Authentic Leadership - Shields Down

authentic leadershipBuilding on my recent blog about leading your strategic mind, let's investigate the next step in developing your capacity to lead from authentic purpose. I'm going to use a Star Trek reference to call this work "shields down" or "de cloaking." The shields in Star Trek were to protect the ship from enemy fire and cloaking was to make the ship invisible. I suggest that as a leader, it’s worthwhile to investigate how these two notions operate in your life. In her book and TED talk, "Lessons From The Mental Hospital," Glennon Doyle Melton demonstrates having done masterful work in recovering her super sensitive, highly aware youthful self after sliding into bulimia, alcoholism and drug addiction to kill the pain of the messy world in which we live. She calls those addictions "superhuman capes," strategies to repel the hurts and become invisible. The key to her recovery was her commitment to be present to her fear and pain and be willing to engage with the "real world."

Her moving presentation becomes personal to the rest of us when she defines the "superhuman cape" as anything that protects our vulnerability. So what's your superhuman cape? A technical or advanced degree? Extreme athletic conditioning? Intellectual capacities? Hard ball attitude? Results-only focus? Workaholism?.I could go on and on but it’s worthwhile effort for you to stand back and see yours. If you don't know how you keep people and the pain of this messy life that makes up real reality at bay, find an honest person who knows you and ask them.
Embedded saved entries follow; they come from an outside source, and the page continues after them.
/-- R151 to R158. -/
def formInteger (f : Fields) : Option Form :=
  let c := f.ctl
  let t := f.ty
  let w := t.regs
  let i := t.isInt
  let fn := f.fn.toNat
  match f.opc.toNat with
  | 0x20 => if fn ≤ 1 then intForm f i w w (.iadd c (fn == 1) t f.d f.a f.b) else none
  | 0x21 => if fn == 0 then
      some { md := t.isU && f.low == 0, aux := f.auxBelow 3, fd := dst w, fa := isrc w, fb := isrc w, cls := .fixed, ins := .iaddc c t (f.auxBits 0 3) f.d f.a f.b }
    else none
  | 0x22 => if fn ≤ 1 then intForm f i w w (.isub c (fn == 1) t f.d f.a f.b) else none
  | 0x23 => if fn == 0 then intForm f i w w (.imul c false t f.d f.a f.b)
    else if fn == 1 then
      some { md := i && t.size == 4 && f.low == 0, aux := f.aux == 0, fd := vreg 2, fa := isrc 1, fb := isrc 1, cls := .fixed, ins := .imul c true t f.d f.a f.b }
    else none
  | 0x24 => if fn == 0 then intForm f i w w (.imulh c t f.d f.a f.b) else none
  | 0x25 => if fn == 0 then
      some { md := i && f.low == 0, aux := f.aux == 0, fd := vreg w, fa := isrc w, fb := isrc w, cls := .fixed, ins := .imad c false t f.d f.a f.b }
    else if fn == 1 then
      some { md := i && t.size == 4 && f.low == 0, aux := f.aux == 0, fd := vreg 2, fa := isrc 1, fb := isrc 1, cls := .fixed, ins := .imad c true t f.d f.a f.b }
    else none
  | 0x26 => if fn == 0 then intForm f i w w (.imin c t f.d f.a f.b) else none
  | 0x27 => if fn == 0 then intForm f i w w (.imax c t f.d f.a f.b) else none
  | 0x28 => if fn ≤ 1 then intForm1 f (t == .s32 || t == .s64) w (.iabs c (fn == 1) t f.d f.a) else none
  | 0x29 => if fn == 0 then intForm f i w w (.and c t f.d f.a f.b) else none
  | 0x2A => if fn == 0 then intForm f i w w (.or c t f.d f.a f.b) else none
  | 0x2B => if fn == 0 then intForm f i w w (.xor c t f.d f.a f.b) else none
  | 0x2C => if fn == 0 then intForm f i w w (.andn c t f.d f.a f.b) else none
  | 0x2D => if fn == 0 then intForm f i w 1 (.shl c t f.d f.a f.b) else none
  | 0x2E => if fn == 0 then intForm f i w 1 (.shr c t f.d f.a f.b) else none
  | 0x2F => if fn == 0 then intForm f i w 1 (.sar c t f.d f.a f.b) else none
  | 0x30 => if fn == 0 then intForm f i w 1 (.rotl c t f.d f.a f.b) else none
  | 0x31 => if fn == 0 then intForm1 f i 1 (.popc c t f.d f.a) else none
  | 0x32 => if fn == 0 then intForm1 f i 1 (.clz c t f.d f.a) else none
  | 0x33 => if fn == 0 then intForm1 f i 1 (.ctz c t f.d f.a) else none
  | 0x34 => if fn == 0 then intForm1 f i w (.brev c t f.d f.a) else none
  | 0x35 => if fn == 0 then intForm f i w 1 (.bfx c t (.reg f.b) f.d f.a)
    else if fn == 1 then
      some { md := i && f.low == 0, fd := dst w, fa := isrc w, cls := .fixed, ins := .bfx c t (.lit (f.auxBits 0 8) (f.auxBits 8 8)) f.d f.a }
    else none
  | 0x36 => if fn == 0 then
      some { md := i && f.low == 0, aux := f.aux == 0, fd := vreg w, fa := isrc w, fb := isrc 1, cls := .fixed, ins := .bfi c t (.reg f.b) f.d f.a }
    else if fn == 1 then
      some { md := i && f.low == 0, fd := vreg w, fa := isrc w, cls := .fixed, ins := .bfi c t (.lit (f.auxBits 0 8) (f.auxBits 8 8)) f.d f.a }
    else none
  | 0x37 => match icmpOf fn with
    | some cmp => some { md := i && f.low == 0, aux := f.combOk, fd := pred, fa := isrc w, fb := isrc w, cls := .fixed, ins := .isetp c cmp t f.comb f.d f.a f.b }
    | none => none
  | 0x38 => if fn ≤ 1 then
      some { md := t.isU && f.low == 0, fd := dst w, fa := fsrc w, fb := dstOpt, cls := .fixed, ins := .agen c (fn == 1) t f.d f.mem }
    else none
  | _ => none

/-- R159: fixed-latency forms of two sources; `acc` when the destination is read. -/
def fpForm (f : Fields) (acc : Bool) (ins : Instr) : Option Form :=
  if f.fn == 0 then
    some { md := f.ty.isFloatOrPair && f.rmOk, aux := f.aux == 0, fd := if acc then vreg f.ty.regs else dst f.ty.regs, fa := fsrc f.ty.regs, fb := fsrc f.ty.regs, cls := .fixed, ins := ins }
  else none

/-- R166: special functions. -/
def sfForm (f : Fields) (wide anyRm two : Bool) (ins : Instr) : Option Form :=
  if f.fn == 0 then
    some { md := (f.ty == .f32 || (wide && f.ty == .f64)) && (if anyRm then f.rmOk else f.low == 0), aux := f.aux == 0, fd := dst f.ty.regs, fa := fsrc f.ty.regs, fb := if two then fsrc f.ty.regs else .unused, cls := .variable, ins := ins }
  else none

/-- R168: the source position of a conversion. -/
def cvtSrc (t : Ty) : Pos := if t.isAnyInt then isrc t.regs else fsrc t.regs

/-- R159 to R170. -/
def formFloat (f : Fields) : Option Form :=
  let c := f.ctl
  let t := f.ty
  let w := t.regs
  let r := f.rm
  let fn := f.fn.toNat
  match f.opc.toNat with
  | 0x50 => fpForm f false (.fadd c t r f.d f.a f.b)
  | 0x51 => fpForm f false (.fsub c t r f.d f.a f.b)
  | 0x52 => fpForm f false (.fmul c t r f.d f.a f.b)
  | 0x53 => fpForm f true (.fma c t r f.d f.a f.b)
  | 0x54 => fpForm f true (.fms c t r f.d f.a f.b)
  | 0x55 => if fn ≤ 1 then
      some { md := t.isFloatOrPair && f.low == 0, aux := f.aux == 0, fd := dst w, fa := fsrc w, fb := fsrc w, cls := .fixed, ins := .fmin c (fn == 1) t f.d f.a f.b }
    else none
  | 0x56 => if fn ≤ 1 then
      some { md := t.isFloatOrPair && f.low == 0, aux := f.aux == 0, fd := dst w, fa := fsrc w, fb := fsrc w, cls := .fixed, ins := .fmax c (fn == 1) t f.d f.a f.b }
    else none
  | 0x57 => match fcmpOf fn with
    | some cmp => some { md := t.isFloat && f.low == 0, aux := f.combOk, fd := pred, fa := fsrc w, fb := fsrc w, cls := .fixed, ins := .fsetp c cmp t f.comb f.d f.a f.b }
    | none => none
  | 0x58 => if fn == 0 then
      some { md := t.isFloat && f.low == 0, aux := f.auxBelow 10, fd := pred, fa := fsrc w, cls := .fixed, ins := .fclass c t (f.auxBits 0 10) f.d f.a }
    else none
  | 0x59 => sfForm f true true false (.frcp c t r f.d f.a)
  | 0x5A => sfForm f true false false (.frsq c t f.d f.a)
  | 0x5B => sfForm f true true false (.fsqrt c t r f.d f.a)
  | 0x5C => sfForm f true true true (.fdiv c t r f.d f.a f.b)
  | 0x5D => sfForm f false false false (.fex2 c f.d f.a)
  | 0x5E => sfForm f false false false (.flg2 c f.d f.a)
  | 0x5F => sfForm f false false false (.fsin c f.d f.a)
  | 0x60 => sfForm f false false false (.fcos c f.d f.a)
  | 0x61 => sfForm f false false false (.ftanh c f.d f.a)
  | 0x62 => if fn == 0 then
      some { md := t.isFloat && f.rmOk, aux := f.aux == 0, fd := dst w, fa := fsrc w, cls := .fixed, ins := .frnd c t r f.d f.a }
    else none
  | 0x63 =>
    let s := f.ty2
    let hi0 := f.auxBelow 4
    match fn with
    | 0 => some { md := t != .bf16x2 && t != .f32x2 && f.rmOk && (!(t == .t8 || t == .t6) || f.low == 0), aux := hi0 && s != .f32x2, fd := dst w, fa := cvtSrc s, cls := .fixed, ins := .cvt c t s r f.d f.a }
    | 1 => some { md := t == .bf16x2 && f.rmOk, aux := hi0 && s == .f32, fd := dst 1, fa := fsrc 1, fb := fsrc 1, cls := .fixed, ins := .cvtPack c r f.d f.a f.b }
    | 2 => some { md := t.isFloat && f.rmOk, aux := hi0 && s == .bf16x2, fd := dst w, fa := fsrc 1, cls := .fixed, ins := .cvtHi c t r f.d f.a }
    | 3 => some { md := t.isAnyInt && f.rmOk, aux := hi0 && s.isAnyInt, fd := dst w, fa := isrc s.regs, cls := .fixed, ins := .cvtSat c t s r f.d f.a }
    | _ => none
  | _ => none

def redOpOf (n : Nat) : Option RedOp :=
  match n with
  | 0 => some .add | 1 => some .min | 2 => some .max | 3 => some .and | 4 => some .or | 5 => some .xor | _ => none

def redOpCode : RedOp → BitVec 4
  | .add => 0 | .min => 1 | .max => 2 | .and => 3 | .or => 4 | .xor => 5
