-- ==== Sys2Proof/Machine/State.lean ====
section
/-! DEFINITION. The state of the device as plain data: warps, groups, launches, memory and caches, engines, tenant interfaces, bring-up. Keys of maps are Nat; their meaning stands at each field. -/

namespace Sys2Proof.Machine

/-- A demand ticket (R319): GTIME at acceptance, slice, sequence; compared in that order. -/
structure Ticket where
  time : Nat
  slice : Nat
  seq : Nat
  deriving DecidableEq, Repr

/-- A crossed-wait probe (R326, R342). `via` is the demand through which it travels. -/
structure Probe where
  originSlice : Nat
  originEntry : Nat
  round : Nat
  hops : Nat
  youngest : Option Ticket
  via : Option Ticket
  deriving DecidableEq, Repr

/-- A sample of the limits of R438: supply in millivolts, power in watts, hottest die and HBM stack in degrees, with the number of the die and of the stack. -/
structure LimitSample where
  supplyMv : Nat
  powerW : Nat
  dieC : Nat
  die : Nat
  hbmC : Nat
  stack : Nat
  deriving DecidableEq, Repr

/-! ### Warps and threads -/

/-- A register as the hazard rules name it (R111, R112). -/
inductive Reg where
  | v (n : Nat)
  | k (n : Nat)
  | p (n : Nat)
  | lpart
  deriving DecidableEq, Repr

/-- R112: results of a fixed-latency word that are readable from main clock `ready` on. -/
structure Haz where
  reg : Reg
  lanes : Lanes
  ready : Nat
  deriving DecidableEq, Repr

/-- What a waiting thread waits for (R103, R406). -/
inductive Wait where
  /-- R103: until this main clock; not a blocking point. -/
  | yield (clock : Nat)
  /-- R307. -/
  | anyEvent
  /-- R304: line index, phase, scope, predicate. -/
  | barrier (line phase : Nat) (scope : Scope) (d : Nat)
  /-- R304: the phase passed; the acquire of BARWAIT is being made by this operation. -/
  | barAcquire (op : Nat)
  /-- R237: GTIME, line address, FN 1's predicate, FN 2. -/
  | sleep (time : Nat) (line : Option Nat) (d : Option Nat) (late : Bool)
  /-- R334: hold slot, predicate. -/
  | room (slot d : Nat)
  /-- R386: a FUNC GFIRE that found its queue full, with its operation. -/
  | fire (op : Nat)
  /-- R413: a CSTORE holds its set until it is complete, a GFIRE until its address is walked; not a blocking point. -/
  | held (op : Nat)
  deriving DecidableEq, Repr

/-- R85: the condition of a thread. -/
inductive Cond where
  | ready
  | stopped (mask : Lanes)
  | waiting (w : Wait)
  | ended
  deriving DecidableEq, Repr

/-- One thread (R85). `sub` is 0 outside handlers, else the number of its parked sub-warp (R396). -/
structure Thread where
  pc : DWord := 0
  cond : Cond := .ready
  sub : Nat := 0
  /-- The step at which it became ready at its address (R87). -/
  since : Nat := 0
  evid : Word := 0
  trapinfo : Word := 0
  /-- F0 to F7 (R398); missing words are zero. -/
  frame : List Word := []
  /-- R263: the largest fill stamp of a value that a load of the thread has returned. -/
  fill : Option Nat := none
  deriving DecidableEq, Repr

/-- One element fetched for a load stream (R119, R120): its value, or the cause and address of its trap. -/
structure Elem where
  val : Word := 0
  fault : Option (Nat × Nat) := none
  deriving DecidableEq, Repr

/-- A bound stream register (R117 to R122). -/
structure Stream where
  store : Bool := false
  /-- The twelve K registers read by SBIND (R118). -/
  walk : List Word := []
  /-- AUX[11:0]: the predicates for E0 to E3. -/
  flags : BitVec 12 := 0
  /-- Groups popped or pushed. -/
  pos : Nat := 0
  queue : Bool := false
  /-- The model's number of the binding; older bindings are smaller. -/
  bind : Nat := 0
  /-- Groups fetched and not yet popped, the next one first. -/
  groups : List (List Elem) := []
  /-- A fetch is under way. -/
  fetching : Bool := false
  deriving DecidableEq, Repr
If you've been hiding behind your superhuman cape you may find it nearly impossible to consider setting it aside. Melton speaks to the enormous courage required and borrows a definition from Dr. Brene Brown, "courage is to tell the story of who you are with your whole heart."

Let's juxtapose that definition with another that I refer to constantly from David Whyte, "Courage Is developing a friendship with the unknown." It is going to take a lot of friendship with the unknown for you to de-cloak who you really are with your whole heart because you don't know what will happen. To make matters worse, you have probably recorded painful past experiences or experienced a lot of bad outcomes that justify your hiding inside your supercape.

So what makes it worthwhile? It allows them to share your authentic purpose and choose to freely support you. It strips out the pretense that often goes on and gets in the way of productive interactions. It allows them to risk putting their shields down too. Best of all, it lets you out of your own prison into the light of personal freedom.

Melton declares that the prizes to be won for being vulnerable are peace, dignity & friendship.  Imagine how productively you, your team and your family can interact with those prizes in hand!